There were no effects of supplementation on total impulse (P = 0.326; d = 0.05), end-test force (P = 0.388; d = 0.07), mean MVC force fatigue index (P = 0.198; d = 0.19), or mean MVC EMG amplitude fatigue index (P = 0.308; d = 0.21) recorded during the fatigue protocol (Table 2). However, the fatigue index for IMP0–150 was greater in the PLA compared with NIT for 8 of the 13 participants (Fig. 3) resulting in a moderate and statistically significant effect of supplementation on explosive impulse fatigue (P = 0.039; d = 0.51; Table 2; Fig. 3). This was despite a similar fatigue index for EMG0–150 in both conditions (P = 0.286; d = 0.39; Table 2).
There was a main effect of stimulation frequency on tetanic peak force fatigue index (P < 0.001) due to greater fatigue at 10 Hz than all other frequencies (P < 0.001; d = 0.62–1.27) and greater fatigue at 20 Hz than 50 or 100 Hz (P < 0.001; d = 0.60–0.76), whereas fatigue at 50 and 100 Hz was similar (P = 1. 000; d = 0.01–0.11), in both PLA and NIT (Fig. 4A). There was also a main effect of stimulation frequency on tetanic peak RFD (P < 0.001), with fatigue tending to be greater at 10 than 20 Hz (P = 0.011–0.094; d = 0.42–0.56), greater at both 10 and 20 Hz than 50 or 100 Hz (P < 0.001; d = 0.41–1.33), and greater at 50 than 100 Hz (P < 0.001; d = 0.43–0.54), in both PLA and NIT (Fig. 4B). The systematically greater fatigue at low (≤20 Hz) compared with high (≥50 Hz) frequencies resulted in reductions from pre– to post–fatigue protocol in the 20/50-Hz ratio for both peak force and peak RFD, in PLA and NIT (Figs. 4C, D), showing the occurrence of low-frequency fatigue in both conditions.

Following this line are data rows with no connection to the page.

/-- `retire` writes iCount, elapsed, intInhibit, idx alone. -/
@[simp] theorem State.retire_frame (s : State) (cost : Nat) (x : Bool) :
    (s.retire cost x).main = s.main ∧ (s.retire cost x).shadow = s.shadow ∧ (s.retire cost x).ix = s.ix ∧
    (s.retire cost x).iy = s.iy ∧ (s.retire cost x).sp = s.sp ∧ (s.retire cost x).pc = s.pc ∧ (s.retire cost x).i = s.i ∧
    (s.retire cost x).r = s.r ∧ (s.retire cost x).iff1 = s.iff1 ∧ (s.retire cost x).iff2 = s.iff2 ∧
    (s.retire cost x).im = s.im ∧ (s.retire cost x).halted = s.halted ∧ (s.retire cost x).iPeriod = s.iPeriod ∧
    (s.retire cost x).iIntTime = s.iIntTime ∧ (s.retire cost x).debugTrapAddr = s.debugTrapAddr ∧
    (s.retire cost x).breakEnable = s.breakEnable ∧ (s.retire cost x).decodeErrors = s.decodeErrors ∧
    (s.retire cost x).iRequest = s.iRequest ∧ (s.retire cost x).mem = s.mem ∧ (s.retire cost x).readOnly = s.readOnly ∧
    (s.retire cost x).tapeActive = s.tapeActive ∧ (s.retire cost x).events = s.events ∧
    (s.retire cost x).portInput = s.portInput ∧ (s.retire cost x).variant = s.variant ∧ (s.retire cost x).draws = s.draws := by repeat' constructor

/-- `haltRewind` writes pc alone. -/
@[simp] theorem State.haltRewind_frame (s : State) :
    (s.haltRewind).main = s.main ∧ (s.haltRewind).shadow = s.shadow ∧ (s.haltRewind).ix = s.ix ∧ (s.haltRewind).iy = s.iy ∧
    (s.haltRewind).sp = s.sp ∧ (s.haltRewind).i = s.i ∧ (s.haltRewind).r = s.r ∧ (s.haltRewind).iff1 = s.iff1 ∧
    (s.haltRewind).iff2 = s.iff2 ∧ (s.haltRewind).im = s.im ∧ (s.haltRewind).halted = s.halted ∧
    (s.haltRewind).iCount = s.iCount ∧ (s.haltRewind).iPeriod = s.iPeriod ∧ (s.haltRewind).iIntTime = s.iIntTime ∧
    (s.haltRewind).idx = s.idx ∧ (s.haltRewind).intInhibit = s.intInhibit ∧
    (s.haltRewind).debugTrapAddr = s.debugTrapAddr ∧ (s.haltRewind).breakEnable = s.breakEnable ∧
    (s.haltRewind).decodeErrors = s.decodeErrors ∧ (s.haltRewind).iRequest = s.iRequest ∧ (s.haltRewind).mem = s.mem ∧
    (s.haltRewind).readOnly = s.readOnly ∧ (s.haltRewind).tapeActive = s.tapeActive ∧ (s.haltRewind).events = s.events ∧
    (s.haltRewind).portInput = s.portInput ∧ (s.haltRewind).variant = s.variant ∧ (s.haltRewind).elapsed = s.elapsed ∧
    (s.haltRewind).draws = s.draws := by
  unfold State.haltRewind
  split <;> (repeat' constructor)

/-! ### What an update writes -/

@[simp] theorem State.fetched_idx (s : State) (len rinc : Nat) : (s.fetched len rinc).idx = .none := rfl

@[simp] theorem State.select_idx (s : State) (x : IndexSel) : (s.select x).idx = x := rfl

@[simp] theorem State.retire_idx (s : State) (cost : Nat) (x : Bool) : (s.retire cost x).idx = .none := rfl

@[simp] theorem State.retire_intInhibit (s : State) (cost : Nat) (x : Bool) : (s.retire cost x).intInhibit = x := rfl

@[simp] theorem State.retire_elapsed (s : State) (cost : Nat) (x : Bool) : (s.retire cost x).elapsed = s.elapsed + cost := rfl

@[simp] theorem State.retire_iCount (s : State) (cost : Nat) (x : Bool) : (s.retire cost x).iCount = s.iCount - BitVec.ofNat 32 cost := rfl

@[simp] theorem State.charge_elapsed (s : State) (n : Nat) : (s.charge n).elapsed = s.elapsed + n := rfl

@[simp] theorem State.charge_iCount (s : State) (n : Nat) : (s.charge n).iCount = s.iCount - BitVec.ofNat 32 n := rfl

@[simp] theorem State.fetched_pc (s : State) (len rinc : Nat) : (s.fetched len rinc).pc = s.pc + BitVec.ofNat 16 len := rfl

@[simp] theorem State.fetched_r (s : State) (len rinc : Nat) : (s.fetched len rinc).r = bumpRTimes rinc s.r := rfl

@[simp] theorem State.push16_sp (s : State) (v : Word) : (s.push16 v).sp = s.sp - 2 := by
  simp [State.push16]
  bv_omega

theorem State.reg_setReg (s : State) (r q : Reg8) (v : Byte) : (s.setReg r v).reg q = if q = r then v else s.reg q := by
  cases r <;> cases q <;> rfl

@[simp] theorem State.setReg_f (s : State) (r : Reg8) (v : Byte) : (s.setReg r v).main.f = s.main.f := by cases r <;> rfl

@[simp] theorem Word.hi_mk (h l : Byte) : (Word.mk h l).hi = h := by
  apply BitVec.eq_of_getLsbD_eq
  intro i hi
  simp only [Word.mk, Word.hi, BitVec.getLsbD_extractLsb', BitVec.getLsbD_append]
  simp [hi]

@[simp] theorem Word.lo_mk (h l : Byte) : (Word.mk h l).lo = l := by
  apply BitVec.eq_of_getLsbD_eq
  intro i hi
  simp only [Word.mk, Word.lo, BitVec.getLsbD_extractLsb', BitVec.getLsbD_append]
  simp [hi]

@[simp] theorem Word.mk_hi_lo (v : Word) : Word.mk v.hi v.lo = v := by
  apply BitVec.eq_of_getLsbD_eq
  intro i hi
  simp only [Word.mk, Word.hi, Word.lo, BitVec.getLsbD_append, BitVec.getLsbD_extractLsb']
  by_cases h : i < 8
  · simp [h]
  · simp [h, show i - 8 < 8 by omega, show 8 + (i - 8) = i by omega]

end Sys2Proof.Machine
end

There was no main effect of supplementation (P = 0.615) or supplementation by frequency interaction effect (P = 0.253) on the fatigue index for tetanic peak force. Although there was also no main effect of supplementation on the fatigue index for peak RFD (P = 0.496), there was a supplementation by interaction effect (P = 0.042); however, paired comparisons showed no differences in peak RFD fatigue index between PLA and NIT at any of the frequencies (P ≥ 0.647; d = 0.05–0.27; Fig. 4B). Interestingly, there was a smaller reduction in the 20/50-Hz peak force ratio from pre– to post–fatigue protocol in NIT than in PLA for 12 of the 14 participants (Fig. 4C), resulting in a low-moderate effect of supplementation (d = 0.46) that did not reach statistical significance (P = 0.110). There was also a smaller reduction in the 20/50-Hz peak RFD ratio from pre– to post–fatigue protocol in NIT than in PLA (Fig. 4D) that was a large effect (d = 0.83) and did reach statistical significance (P = 0.011).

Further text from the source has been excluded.